Budget cutting dominated the long-term care agenda in Kansas in 2002. The budget reductions caused increases in waiting lists for home and community-based services as well as legal action from advocates who were fighting proposed reductions in spending. Two legislative reports addressed long-term care insurance, transfer of assets for Medicaid eligibility, and controlling the costs of long-term care.

 

The Budget

In August and November 2002, Governor Bill Graves called for buget allotment reductions that included a $13.6 million cut from the Department on Aging and a $32.6 million cut in the budget of the Department of Social and Rehabilitation Services. The actions taken included cuts to a Department of Social and Rehabilitation Services program that provides in-home assistance for daily activities, such as bathing and dressing for frail and elderly people. An estimated 350 people who were receiving services no longer were eligible for the program.

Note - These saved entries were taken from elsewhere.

-- ==== Sys2Proof/Tests/Slice0.lean ====
section
/-! SUPPORT. Tests: every encoded instruction's word read back, ill-formed terms refused, small runs of one step, and for each
obligation states and operands that meet its hypotheses. -/

namespace Sys2Proof.Tests
open Sys2Proof.Machine
set_option Elab.async false

/-! ## Decoding: a word of each row, its fields placed as 02 Tables 2-1, 2-3 and 2-10 place them -/

/-- Does a word of so many bits decode to the instruction? -/
def reads (e : Nat × Nat × Instr) : Bool := decide (decodeTableWord e.1 e.2.1 = some e.2.2)

/-- Words of the integer rows. -/
def integer1Words : List (Nat × Nat × Instr) :=
  [(32, 0x12FF7E01, .iadd 75 126 1 124),
    (32, 0x387CFB81, .isub 97 121 1 119),
    (32, 0x5DFA7901, .imul 119 116 1 114),
    (32, 0x7377F681, .imad 77 111 1 109),
    (32, 0x98F57401, .imulhS32 99 106 1 104),
    (32, 0xBE72F181, .imulhW32 121 101 1 99),
    (32, 0x13F06F03, .iminS32 79 96 1 94),
    (32, 0x396DEC83, .iminW32 101 91 1 89),
    (32, 0x5EEB6A03, .imaxS32 123 86 1 84),
    (32, 0x7468E783, .imaxW32 81 81 1 79),
    (32, 0x8033FD83, .iabs 103 1 123),
    (32, 0xA03EE883, .ineg 125 1 81)]

theorem test_decode_integer1 : integer1Words.all reads = true := by decide +kernel

/-- Words of the integer rows. -/
def integer2Words : List (Nat × Nat × Instr) :=
  [(32, 0xC025EF83, .popc 75 1 95),
    (32, 0xE030FA83, .clz 97 1 117),
    (32, 0x1DFA7905, .and 119 116 1 114),
    (32, 0x3377F685, .or 77 111 1 109),
    (32, 0x58F57405, .xor 99 106 1 104),
    (32, 0x603CE685, .not 121 1 77),
    (32, 0x93F06F05, .shl 79 96 1 94),
    (32, 0xB96DEC85, .shr 101 91 1 89),
    (32, 0xDEEB6A05, .sar 123 86 1 84),
    (32, 0xE028F285, .brev 81 1 101),
    (32, 0x19E66507, .bfeW32 103 76 1 74),
    (32, 0x3F63E287, .bfeS32 125 71 1 69)]

theorem test_decode_integer2 : integer2Words.all reads = true := by decide +kernel

/-- Words of the integer rows. -/
def integer3Words : List (Nat × Nat × Instr) :=
  [(32, 0x52FF7E07, .bfi 75 126 1 124),
    (32, 0x6030FA87, .mov 97 1 117),
    (32, 0xFD25EF89, .sel 7 116 75 1 95),
    (32, 0xBBF0B68B, .iaddc 5 111 97 109),
    (32, 0xFABBB40D, .lea64 7 106 119 104),
    (32, 0xB966B88F, .icmp 5 101 77 3 17),
    (32, 0xF831FB91, .cvt 15 8 99 1 119),
    (32, 0x80A57C93, .movi 32933 1 121),
    (32, 0x80BBE793, .movh 32955 1 79),
    (32, 0x80D17295, .iaddImm 32977 1 101),
    (32, 0x80E7FD95, .andImm 32999 1 123)]

theorem test_decode_integer3 : integer3Words.all reads = true := by decide +kernel

/-- Words of the crossLane rows. -/
def crossLane1Words : List (Nat × Nat × Instr) :=
  [(32, 0x12FF2F97, .shflIdx 75 126 95),
    (32, 0x387CBA97, .shflUp 97 121 117),
    (32, 0x5DFA2597, .shflDn 119 116 75),
    (32, 0x7377B097, .shflXor 77 111 97),
    (32, 0x02F53B99, .redl 11 106 119),
    (32, 0x2272A699, .scanlInc 9 101 77),
    (32, 0x43F03199, .scanlExc 15 96 99),
    (32, 0x00296D9B, .bcast 165 91),
    (32, 0x3EF5A79B, .rdlane 123 214 79),
    (32, 0x4034689B, .voteBallot 209 81),
    (32, 0x6039C01B, .actmask 231),
    (32, 0x9F40239B, .matchLanes 125 71)]

theorem test_decode_crossLane1 : crossLane1Words.all reads = true := by decide +kernel

/-- Words of the crossLane rows. -/
def crossLane2Words : List (Nat × Nat × Instr) :=
  [(32, 0x07DE099D, .pand 1 30 1 28 19),
    (32, 0x273B8C9D, .por 1 25 1 23 25),
    (32, 0x46990F9D, .pxor 1 20 1 18 31),
    (32, 0x601F889D, .pnot 1 31 17),
    (32, 0x801D0B9D, .pmov 1 26 23),
    (32, 0xA01A8E9D, .voteAll 1 21 29),
    (32, 0xC018099D, .voteAny 1 16 19),
    (32, 0xE01D8C9D, .voteUni 1 27 25),
    (32, 0x00007F9F, .grd 3 1 31)]

theorem test_decode_crossLane2 : crossLane2Words.all reads = true := by decide +kernel

/-- Words of the float rows. -/
def float1Words : List (Nat × Nat × Instr) :=
  [(32, 0xFFAFF9A1, .fadd 7 126 95 1 115),
    (32, 0xBE7AE4A3, .fsub 5 121 117 1 73),
    (32, 0xFD25EFA5, .fmul 7 116 75 1 95),
    (32, 0xBBF0FAA7, .ffma 5 111 97 1 117),
    (32, 0x18F57429, .fmin 99 106 1 104),
    (32, 0x3E72F1A9, .fmax 121 101 1 99),
    (32, 0x0027F1AB, .frcp 79 1 99),
    (32, 0x2032FCAB, .frsq 101 1 121),
    (32, 0x403DE7AB, .fsqrt 123 1 79),
    (32, 0x6028F2AB, .fexp2 81 1 101),
    (32, 0x8033FDAB, .flog2 103 1 123),
    (32, 0xA03EE8AB, .fsin 125 1 81)]

theorem test_decode_float1 : float1Words.all reads = true := by decide +kernel

/-- Words of the float rows. -/
def float2Words : List (Nat × Nat × Instr) :=
  [(32, 0xC025EFAB, .fcos 75 1 95),
    (32, 0xBE7ABCAD, .fcmp 5 121 117 3 25),
    (32, 0xFCF9782F, .fcvt 15 12 3 114 1 112),
    (32, 0x1377F6B1, .hadd2 77 111 1 109),
    (32, 0x38F57431, .hmul2 99 106 1 104),
    (32, 0x5E72F1B1, .hfma2 121 101 1 99),
    (32, 0x808F71B3, .faddImm 32911 1 99),
    (32, 0x80A5FCB3, .fmulImm 32933 1 121),
    (32, 0x80BB67B5, .moviF32 32955 1 79),
    (32, 0x80D1F2B5, .moviF16 32977 1 101),
    (32, 0x19E63DB7, .qcvtQ 103 76 123),
    (32, 0x3F63A8B7, .qcvtF32 125 71 81)]

theorem test_decode_float2 : float2Words.all reads = true := by decide +kernel

/-- Words of the float rows. -/
def float3Words : List (Nat × Nat × Instr) :=
  [(32, 0x52FF2FB7, .qpack 75 126 95),
    (32, 0x787CBAB7, .qunpk 97 121 117),
    (32, 0x803BBA37, .tunpk 119 116)]

theorem test_decode_float3 : float3Words.all reads = true := by decide +kernel

/-- Words of the scalar rows. -/
def scalar1Words : List (Nat × Nat × Instr) :=
  [(32, 0x45FF4FB9, .sadd 139 254 159),
    (32, 0xD0FCDAB9, .ssub 161 249 181),
    (32, 0x5BFA65BB, .smul 183 244 203),
    (32, 0x8066F7BB, .smov 205 239),
    (32, 0x71F57BBD, .sand 227 234 247),
    (32, 0xFCF2C6BD, .sor 249 229 141),
    (32, 0x47F051BF, .sxor 143 224 163),
    (32, 0xD2EDDCBF, .slea64 165 219 185),
    (32, 0x5DEB67C1, .sshl 187 214 207),
    (32, 0xE8E8F2C1, .sshr 209 209 229),
    (32, 0xE67DEFC3, .scmp 1 204 251 6 31),
    (32, 0x80FD63C5, .smovi 33021 199)]

theorem test_decode_scalar1 : scalar1Words.all reads = true := by decide +kernel

/-- Words of the scalar rows. -/
def scalar2Words : List (Nat × Nat × Instr) :=
  [(32, 0x800BFF45, .smoviH 32779 254),
    (32, 0x90FCDAC7, .sld 289 249 181)]

theorem test_decode_scalar2 : scalar2Words.all reads = true := by decide +kernel

/-- Words of the control rows. -/
def controlWords : List (Nat × Nat × Instr) :=
  [(32, 0x8002FDC9, .bra 131083 30 1 1),
    (32, 0x8008404B, .jmp 131105),
    (32, 0x800DE8CB, .call 131127 20),
    (32, 0x8013414B, .joinpt 131149),
    (32, 0x0071804D, .brx 227),
    (32, 0x207C804D, .ret 249),
    (32, 0x4000004D, .exit),
    (32, 0x6000004D, .yield),
    (32, 0x8000004D, .nop),
    (32, 0xA480004D, .barArv 9),
    (32, 0xC780004D, .barWait 15),
    (32, 0xE680004D, .barSync 13)]

theorem test_decode_control : controlWords.all reads = true := by decide +kernel

/-- Words of the memory rows. -/
def memory1Words : List (Nat × Nat × Instr) :=
  [(32, 0x97FB39CF, .ldReg 75 126 1 4 115),
    (32, 0xC3E7E4D1, .ldImm 97 121 1 7 73),
    (32, 0xEFD3AFD3, .stReg 119 116 1 6 95),
    (32, 0x9BBF7AD5, .stImm 77 111 1 5 117),
    (32, 0x7DDFF357, .ldStrong 7 6 119 1 7 102),
    (32, 0xDB3770D7, .stStrong 5 5 77 1 5 97),
    (32, 0xFEF725D9, .atom 1 3 7 94 1 12 75),
    (32, 0xCB6E6CDB, .updScalarBase 101 91 9 89),
    (32, 0x01EFA7DD, .updVectorBase 123 14 79),
    (32, 0x0146005F, .prefL1 81 1),
    (32, 0x019E00DF, .prefL2 103 1),
    (32, 0x01F6015F, .collapse 125 1)]

theorem test_decode_memory1 : memory1Words.all reads = true := by decide +kernel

The 2002 Legislature reduced the Medicaid nursing home budget by $8.9 million. The Department on Aging was preparing to reduce funding for Meals on Wheels programs. Eligibility was to be capped for health and homemaking services through the Senior Care program. As of December 31, 2002, the number of eligible seniors on the waiting list for the Senior Care program totaled 650. A freeze on new applicants to the Medicaid Frail Elders home and community-based waiver program was instituted in April 2002. At that time, enrollment in the program totaled 5,350. As of January 2003, the waiver program had a waiting list of more than 1,000.

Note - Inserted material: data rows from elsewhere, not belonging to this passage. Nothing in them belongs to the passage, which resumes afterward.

-- ==== Sys2Proof/Word.lean ====
section
/-! DEFINITION. The words of the part: bytes on the link, 16-bit tags and sequence numbers, 32-bit positions and counts. -/

namespace Sys2Proof

/-- One byte on the link (R176, R203). -/
abbrev Byte := BitVec 8

/-- A 16-bit tag or sequence number (R1, R134). -/
abbrev Half := BitVec 16

/-- A 32-bit position, pulse count or payload value (R2, R58, R137). -/
abbrev Word := BitVec 32

end Sys2Proof
end

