-- ==== Sys2Proof/WellFormed.lean ====
section
/-! DEFINITION. Which commands the table's rows stand for: a QUEUE MOVES carries 1 to 4 records (R9), and a rejected frame is a
transaction of at least one byte that fails a check of R180. Every other term is well formed, its payload codes included: a code
outside its list is refused by its owner (R203). -/

namespace Sys2Proof

/-- The commands that are events of the part. -/
def Instr.wellFormed : Instr → Bool
  | .queueMoves _ moves _ => decide (1 ≤ moves.length ∧ moves.length ≤ 4)
  | .frameRejected bytes => decide (bytes ≠ []) && (linkCheck (bytes.take Config.frameBytes)).isSome
  | .nop _ | .getStatus _ | .getSettings _ | .setSettings _ _ | .flushQueue _ _ | .stopAxis _ _ _ _ | .resumeAxis _ _
  | .retune _ _ _ | .setPosition _ _ _ | .writeProfile _ _ _ | .readProfile _ _ | .stationStore _ _ _ _ _ _
  | .stationTeach _ _ _ | .stationRead _ _ | .stationClear _ _ _ | .markAdd _ _ _ _ _ | .markRemove _ _ _ | .markList _ _
  | .readJournal _ _ _ | .ackJournal _ _ | .readEvents _ | .clearEvents _ _ | .clearColdFlag _ | .softReset _
  | .syncFallingEdge _ | .syncHigh _
  | .limitAssert _ _ | .limitRelease _ _ | .homeAssert _ | .homeRelease _ | .emergencyAssert _ | .emergencyRelease _
  | .pinReset | .pinResetRelease _ | .powerOn | .pulse _ | .dwellTimeout _ | .armTimeout _ | .admissionAttempt _
  | .supplyOutOfRange | .chipSelectFall => true

end Sys2Proof
end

In October 2002, a statewide advocacy organization (InterHab) that represents agencies serving people with developmental disabilities filed a lawsuit against the state for failing to provide adequate funding of community services under the 1996 Developmental Disabilities Reform Act. The advocates contended that the cumulative shortfall in spending since passage of the legislation was at least $300 million.

In further action in January 2003, the organization asked the courts to stop the implementation of emergency budget cuts ordered by Governor Graves. InterHab attorneys said the level of funding already was illegal, with the cuts only making it worse. The lawsuit also said the Kansas Department of Social and Rehabilitation Services failed to give service providers 30 days' notice of the cuts, as required by state law. On February 11, 2003, the court turned down the request for a temporary restraining order.

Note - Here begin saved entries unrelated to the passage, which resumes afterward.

-- ==== Sys2Proof/Tests/Slice0.lean ====
section
/-! SUPPORT. Tests against the spec's worked examples and tables, and the witnesses of the obligations' hypotheses. -/

open Sys2Proof Sys2Proof.Machine

namespace Sys2Proof.Tests

set_option Elab.async false

/-! ### Helpers -/

/-- The state a command leaves; the state before it where it leaves none. -/
def after (c : Instr) (s : State) : State :=
  match exec c s with
  | .next t => t
  | .fault _ | .refused _ => s

/-- The payload and status a command leaves in the reply slot. -/
def replyTo (c : Instr) (s : State) : Status × List Byte :=
  ((after c s).link.slot.status, (after c s).link.slot.payload)

/-- A move of a kind with a start and a value, in + and with tag 77; a PAIR move has pair 5. -/
def mv (kind : MoveKind) (start : Start) (value : Word) : Move :=
  ⟨kind, 0, start, .plus, false, if start = .pair then 5#8 else 0#8, 77#16, value, 0#32⟩

/-- The record that spells mv. -/
def rawMv (kind : BitVec 4) (start : BitVec 4) (value : Word) : RawMove :=
  ⟨kind, 0#4, start, 0#2, 0#2, 0#8, 77#16, value, 0#32⟩

/-- The profile of the spec's examples: base 1,000, cruise 5,000, ramp step 1,000. -/
def exampleProfile : Profile := ⟨1000, 5000, 1000, 0, .ramped, .ramped⟩

/-- A slot of a move in + with a distance, in a phase at a level, on the example profile. -/
def slot (m : Move) (distance : Option Nat) (phase : Phase) (level : Nat) : Slot :=
  ⟨m, exampleProfile.snapshot, some .plus, distance, phase, level, 0#32, none, none, none, none, none⟩

/-- The part with axis A in a state with a slot and a queue. -/
def withA (st : AxisState) (sl : Option Slot) (queue : List Move) : State :=
  { State.reset with
    a := { AxisUnit.cold with state := st, slot := sl, queue := queue }
    journal := { State.reset.journal with reserved := sl.toList.length, waitList := if st = .blocked then [.A] else [] } }

/-- The part with a number of held records from a sequence number on. -/
def holding (s : State) (n : Nat) (first : Half) : State :=
  State.seal { s with journal := { s.journal with
    records := (List.range n).map (fun k => ⟨first + BitVec.ofNat 16 k, Entry.halt .A .hostStop 0#32⟩)
    seq := first + BitVec.ofNat 16 n } }

/-- A stop pending on a move. -/
def hostPending : PendingStop := ⟨.ramped, .hostStop, .proceed⟩

/-- A STOPPING slot at a level. -/
def stoppingSlot (level : Nat) : Slot := { slot (mv .run .now 0#32) none .stopping level with stop := some hostPending }

/-! ### WellFormed -/

theorem test_wellFormed_queueMoves_none : (Instr.queueMoves 1#8 [] []).wellFormed = false := by decide +kernel
theorem test_wellFormed_queueMoves_five :
    (Instr.queueMoves 1#8 (List.replicate 5 (rawMv 1 0 1)) []).wellFormed = false := by decide +kernel
theorem test_wellFormed_frameRejected_empty : (Instr.frameRejected []).wellFormed = false := by decide +kernel
theorem test_wellFormed_frameRejected_valid : (Instr.frameRejected [0x01#8, 0x00#8, 0x15#8]).wellFormed = false := by decide +kernel
theorem test_wellFormed_frameRejected_damaged : (Instr.frameRejected [0x01#8, 0x00#8, 0x14#8]).wellFormed = true := by decide +kernel

/-! ### Frames, written out from 12.2, 12.3, 12.5, 12.6 and R177 -/

theorem test_crc_example : crc8 [1#8, 0#8] = 21#8 := by decide +kernel
theorem test_frame_nop : commandOfTransaction [0x01#8, 0x00#8, 0x15#8] = some (.nop []) := by decide +kernel
theorem test_reply_restarted : Reply.restarted.bytes = [0x20#8, 0x00#8, 0x00#8, 0x43#8] := by decide +kernel
theorem test_frame_setSettings :
    commandOfTransaction [0x04#8, 9#8, 0x01#8, 0x01#8, 0xF4#8, 0#8, 1#8, 64#8, 0x0F#8, 3#8, 1#8, 0x79#8] =
      some (.setSettings ⟨1#8, 500#16, 0#8, 1#8, 64#8, 0x0F#8, 3#8, 1#8⟩ []) := by decide +kernel
theorem test_frame_queueMoves :
    commandOfTransaction [0x10#8, 14#8, 0x02#8, 0x52#8, 0x25#8, 0x00#8, 0xAB#8, 0xCD#8, 0x00#8, 0x00#8, 0x07#8, 0xD0#8, 0xFF#8,
        0xFF#8, 0xFF#8, 0xCE#8, 0x2D#8] =
      some (.queueMoves 2#8 [⟨5#4, 2#4, 2#4, 1#2, 1#2, 0#8, 0xABCD#16, 2000#32, (-50 : Word)⟩] []) := by decide +kernel
theorem test_frame_stopAxis : commandOfTransaction [0x12#8, 3#8, 3#8, 1#8, 2#8, 0x6A#8] = some (.stopAxis 3#8 1#8 2#8 []) := by decide +kernel
theorem test_frame_retune :
    commandOfTransaction [0x14#8, 5#8, 1#8, 0x00#8, 0x00#8, 0x0B#8, 0xB8#8, 0xFF#8] = some (.retune 1#8 3000#32 []) := by decide +kernel
theorem test_frame_writeProfile :
    commandOfTransaction [0x20#8, 15#8, 6#8, 0#8, 0#8, 1#8, 0xF4#8, 0#8, 0#8, 0x0F#8, 0xA0#8, 1#8, 0xF4#8, 0#8, 10#8, 0#8, 1#8,
        0xCC#8] = some (.writeProfile 6#8 ⟨500#32, 4000#32, 500#16, 10#16, 0#8, 1#8⟩ []) := by decide +kernel
theorem test_frame_stationStore :
    commandOfTransaction [0x28#8, 11#8, 5#8, 1#8, 0xFF#8, 0xFF#8, 0xFF#8, 0xFE#8, 2#8, 0#8, 0#8, 0#8, 0#8, 0x9A#8] =
      some (.stationStore 5#8 1#8 (-2 : Word) 2#8 0#32 []) := by decide +kernel
theorem test_frame_markAdd :
    commandOfTransaction [0x30#8, 7#8, 2#8, 9#8, 0#8, 0#8, 0x2E#8, 0xE0#8, 3#8, 0x0B#8] = some (.markAdd 2#8 9#8 12000#32 3#8 []) := by
  decide +kernel
theorem test_frame_readJournal :
    commandOfTransaction [0x38#8, 3#8, 0x04#8, 0x01#8, 2#8, 0xC5#8] = some (.readJournal 1025#16 2#8 []) := by decide +kernel
theorem test_frame_clearEvents : commandOfTransaction [0x41#8, 1#8, 0x0C#8, 0xDC#8] = some (.clearEvents 12#8 []) := by decide +kernel
theorem test_frame_softReset : commandOfTransaction [0x5A#8, 0#8, 0x8E#8] = some (.softReset []) := by decide +kernel
/-- R180: a QUEUE MOVES of 20 bytes. -/
theorem test_check_order :
    linkCheck (requestFrame 0x10#8 (List.replicate 20 0#8)) = some .lengthError ∧
      linkCheck (requestFrame 0x77#8 []) = some .unknownKind ∧ linkCheck [0x77#8, 0#8, 0#8] = some .crcError := by decide +kernel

When incoming Governor Kathleen Sebelius presented her FY 2004 budget, she urged restoration of some of these cuts, including funding of the Senior Care Act, state aid for mental health, and additional funding to help those on waiting lists for home and community-based services.

 

Planning and Reports

The President's Task Force on Medicaid Reform issued its final report to the 2003 Legislature on March 21, 2003. Long-term care was one of the issues the task force addressed, including a proposal for a statewide public education campaign on the importance of buying long-term care insurance. The task force also recommended a tax deduction and refundable tax credit for long-term care insurance premiums. The task force also proposed a number of legislative and regulatory changes to tighten transfer of asset requirements for Medicaid eligibility, including increasing the look-back period to 60 months from the current 36 months and supporting legislation that would permit a lien on property of a Medicaid recipient who had been in a long-term care facility for a year or more.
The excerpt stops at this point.